You haven't yet saved any bookmarks. To bookmark a post, just click .

  • AudioCodes Voice.AI Gateway Review

  • My last several posts have looked at the use of voice-enabled bots – aka voicebots – for use in Interactive Voice Response (IVR) and other telephony applications. This post is a review of another voicebot telephony connectivity option - the Voice.AI Gateway from AudioCodes. If you want to connect a voicebot to a phone network, then you need an RTC-Bot Gateway. AudioCodes was one of the first VoIP gateway infrastructure vendors more than 20 years ago and the Voice.AI gateway continues this gateway tradition. Instead of connecting disparate network technologies, this time they are connecting to various AI platforms for speech processing and bot interaction.

    Voice.AI Gateway Approach

    The AudioCodes Voice.AI gateway has some unique qualities compared to other RTC-bot gateway solutions on the market. You can see some of the differences in the marketing image from their product page below:
    voiceai-gateway-diagram

    Diagram provided by AudioCodes. cogint.ai verified Azure Text-to-Speech, Google Text-to-Speech, Dialogflow, and AWS Polly in this review.

    Notably, it is offered as a managed service that is designed to connect to a wide variety of existing telephony networks and interfaces with speech and bot APIs from various cloud providers.

    Telephony Infrastructure

    AudioCodes Voice.AI Gateway is based on its Session Border Controller (SBC) product.

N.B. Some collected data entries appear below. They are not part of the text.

/-- A word decodes as the parts that it is written from (04 R93). -/
theorem decode_written (f : Fields) {w : Nat} (hw : f.word = w) (hf : f.d < 32 ∧ f.a < 32 ∧ f.maj < 64 ∧ f.hi < 16384) {i : Instr}
    (h : decFields f = some i) : decode (bytesOf 4 w) = some (i, 4) := by
  obtain ⟨hd, ha, hm, hh⟩ := hf
  rw [← hw]
  exact decode_word f hd ha hm hh h

/-- Settles O42: the parts of each word, and what they decode to by the equation of their major. -/
theorem wordsDecodeAsWritten : Obligations.WordsDecodeAsWritten :=
  ⟨decode_written ⟨false, 0x00, 1, 2, 3⟩ (by decide) (by decide) rfl,
    decode_written ⟨false, 0x02, 4, 5, 0x3FFF⟩ (by decide) (by decide) (decFields_02 ..),
    decode_written ⟨false, 0x0C, 1, 2, 3 + 8 * 1⟩ (by decide) (by decide) (decFields_0C ..),
    decode_written ⟨false, 0x11, 0, 5, 0x106⟩ (by decide) (by decide) (decFields_11 ..),
    decode_written ⟨false, 0x24, 1, 2, 3 + 32 * 4 + 256⟩ (by decide) (by decide) (decFields_24 ..)⟩

end Sys2Proof.Laws
end

section
/-! PROOF. Fields that do not follow the general formats: the immediates of 04 R95, the effect ids of R104 and the flags of R105. -/

namespace Sys2Proof.Machine
open Laws

/-! ### Fields of a word (01 R29) -/

/-- A field falls into its low and its high part. -/
theorem bitsOf_split (w : Nat) {hi lo mid : Nat} (hl : lo ≤ mid) (hm : mid < hi) :
    bitsOf w hi lo = bitsOf w mid lo + 2 ^ (mid + 1 - lo) * bitsOf w hi (mid + 1) := by
  have hw : (2 : Nat) ^ (hi + 1 - lo) = 2 ^ (mid + 1 - lo) * 2 ^ (hi + 1 - (mid + 1)) := by
    rw [← Nat.pow_add]
    congr 1
    omega
  have hs : (2 : Nat) ^ (mid + 1) = 2 ^ lo * 2 ^ (mid + 1 - lo) := by
    rw [← Nat.pow_add]
    congr 1
    omega
  unfold bitsOf
  rw [hw, Nat.mod_mul, Nat.div_div_eq_div_mul, ← hs]

theorem bitsOf_lt (w hi lo : Nat) : bitsOf w hi lo < 2 ^ (hi + 1 - lo) :=
  Nat.mod_lt _ (Nat.two_pow_pos _)

/-- The low n bits of a field of which the lower part has n bits are that part. -/
theorem ofNat_lowPart (n x y : Nat) : BitVec.ofNat n (x + 2 ^ n * y) = BitVec.ofNat n x := by
  apply BitVec.eq_of_toNat_eq
  simp only [BitVec.toNat_ofNat, Nat.add_mul_mod_self_left]

/-- The bytes of a word of a given major decode as the parts with that major do (04 R93). -/
theorem decode_major {w m : Nat} (hw : w < 2 ^ 32) (h1 : bitOf w 1 = true) (hm : bitsOf w 7 2 = m) : decode (bytesOf 4 w)
    = (decFields ⟨bitOf w 0, m, bitsOf w 12 8, bitsOf w 17 13, bitsOf w 31 18⟩).map (fun i => (i, 4)) := by
  rw [decode_bytes4 w hw h1, ← hm]
  rfl

/-- An instruction that its encoding admits under a condition. -/
theorem okIf_map (p : Prop) [Decidable p] {c : Bool} (hc : c = true ↔ p) (i : Instr) :
    (okIf c i).map (fun i => (i, 4)) = if p then some (i, 4) else none := by
  unfold okIf
  by_cases hp : p
  · rw [if_pos (hc.2 hp), if_pos hp]
    rfl
  · rw [if_neg (fun h => hp (hc.1 h)), if_neg hp]
    rfl

/-! ### Register numbers, shift counts, compare immediates (04 R95) -/

theorem decode_mfs {w : Nat} (hw : w < 2 ^ 32) (h1 : bitOf w 1 = true) (hm : bitsOf w 7 2 = 0x10) : decode (bytesOf 4 w)
    = if bitsOf w 17 13 = 0 then some (.mfs (bitOf w 0) (r5 (bitsOf w 12 8)) (BitVec.ofNat 14 (bitsOf w 31 18)), 4) else none := by
  rw [decode_major hw h1 hm, decFields_10, okIf_map (bitsOf w 17 13 = 0) beq_iff_eq]

theorem decode_mts {w : Nat} (hw : w < 2 ^ 32) (h1 : bitOf w 1 = true) (hm : bitsOf w 7 2 = 0x11) : decode (bytesOf 4 w)
    = if bitsOf w 12 8 = 0 then some (.mts (bitOf w 0) (r5 (bitsOf w 17 13)) (BitVec.ofNat 14 (bitsOf w 31 18)), 4) else none := by
  rw [decode_major hw h1 hm, decFields_11, okIf_map (bitsOf w 12 8 = 0) beq_iff_eq]

/-- Of SHIFTI bits [23:18] are the count, and the type is all that stands above them. -/
theorem decode_shift {w : Nat} (hw : w < 2 ^ 32) (h1 : bitOf w 1 = true) (hm : bitsOf w 7 2 = 0x06) : decode (bytesOf 4 w)
    = (decShift (bitOf w 0) (r5 (bitsOf w 12 8)) (r5 (bitsOf w 17 13)) (BitVec.ofNat 6 (bitsOf w 23 18))
        (bitsOf w 25 24 + 4 * bitsOf w 31 26)).map (fun i => (i, 4)) := by
  have hhi : bitsOf w 31 18 = bitsOf w 23 18 + 2 ^ 6 * bitsOf w 31 24 := bitsOf_split w (by decide) (by decide)
  have htype : bitsOf w 31 24 = bitsOf w 25 24 + 4 * bitsOf w 31 26 := bitsOf_split w (by decide) (by decide)
  have hcount : bitsOf w 23 18 < 64 := bitsOf_lt w 23 18
  have habove : bitsOf w 31 18 / 64 = bitsOf w 31 24 := by omega
  rw [decode_major hw h1 hm, decFields_06, habove, htype, hhi, ofNat_lowPart]

theorem decShift_reserved (s : Bool) (d a : Reg) (n : BitVec 6) {f : Nat} (hf : 4 ≤ f) : decShift s d a n f = none :=
  match f, hf with
  | _ + 4, _ => rfl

If you haven’t dealt with VoIP infrastructure that’s probably a new term. Session Border Controllers act as traffic controllers and transformers for VoIP traffic. Prior to some of the technologies that have now become standard with WebRTC, they also helped to deal with some of the firewall and NAT traversal issues and still do for most SIP networks. They help to mediate signaling differences, even within a standard protocol like SIP, and help with media conversion where needed. Since SBCs are essentially a gateway device, it is somewhat natural to expand on the number of things that can be connected to the gateway. This is what AudioCodes has done with AI-based speech and bot services.

    The SBC-core of the Voice.AI gateway means it has many telephony connectivity options for SIP networks and some WebRTC-based devices. It can be used to connect with older Enterprise and Contact Center SIP infrastructure in addition to modern SIP trunks for inbound and outbound calling. I am not sure if this works in conjunction with the AI capabilities, but SBC typically have excellent high availability options, with the ability to keep a call connected even in the face of a catastrophic software failure.

    Managed Service

    Unlike all the other RTC-Bot gateways I have reviewed, the Voice.AI Gateway is a managed service. This means AudioCodes handles all the setup, configuration, and infrastructure maintenance. If you want to make an adjustment, you need to ask AudioCodes to do it. This could be good or bad depending on your preferences. If you aren’t sure what you are doing or don’t have the staff to maintain a gateway, AudioCodes makes things easy. However, if you are type of organization that likes to tinker and improve yourself, then you’ll have to live with interacting with another party for your project with minimal documentation and tools to see what is happening behind their blackbox.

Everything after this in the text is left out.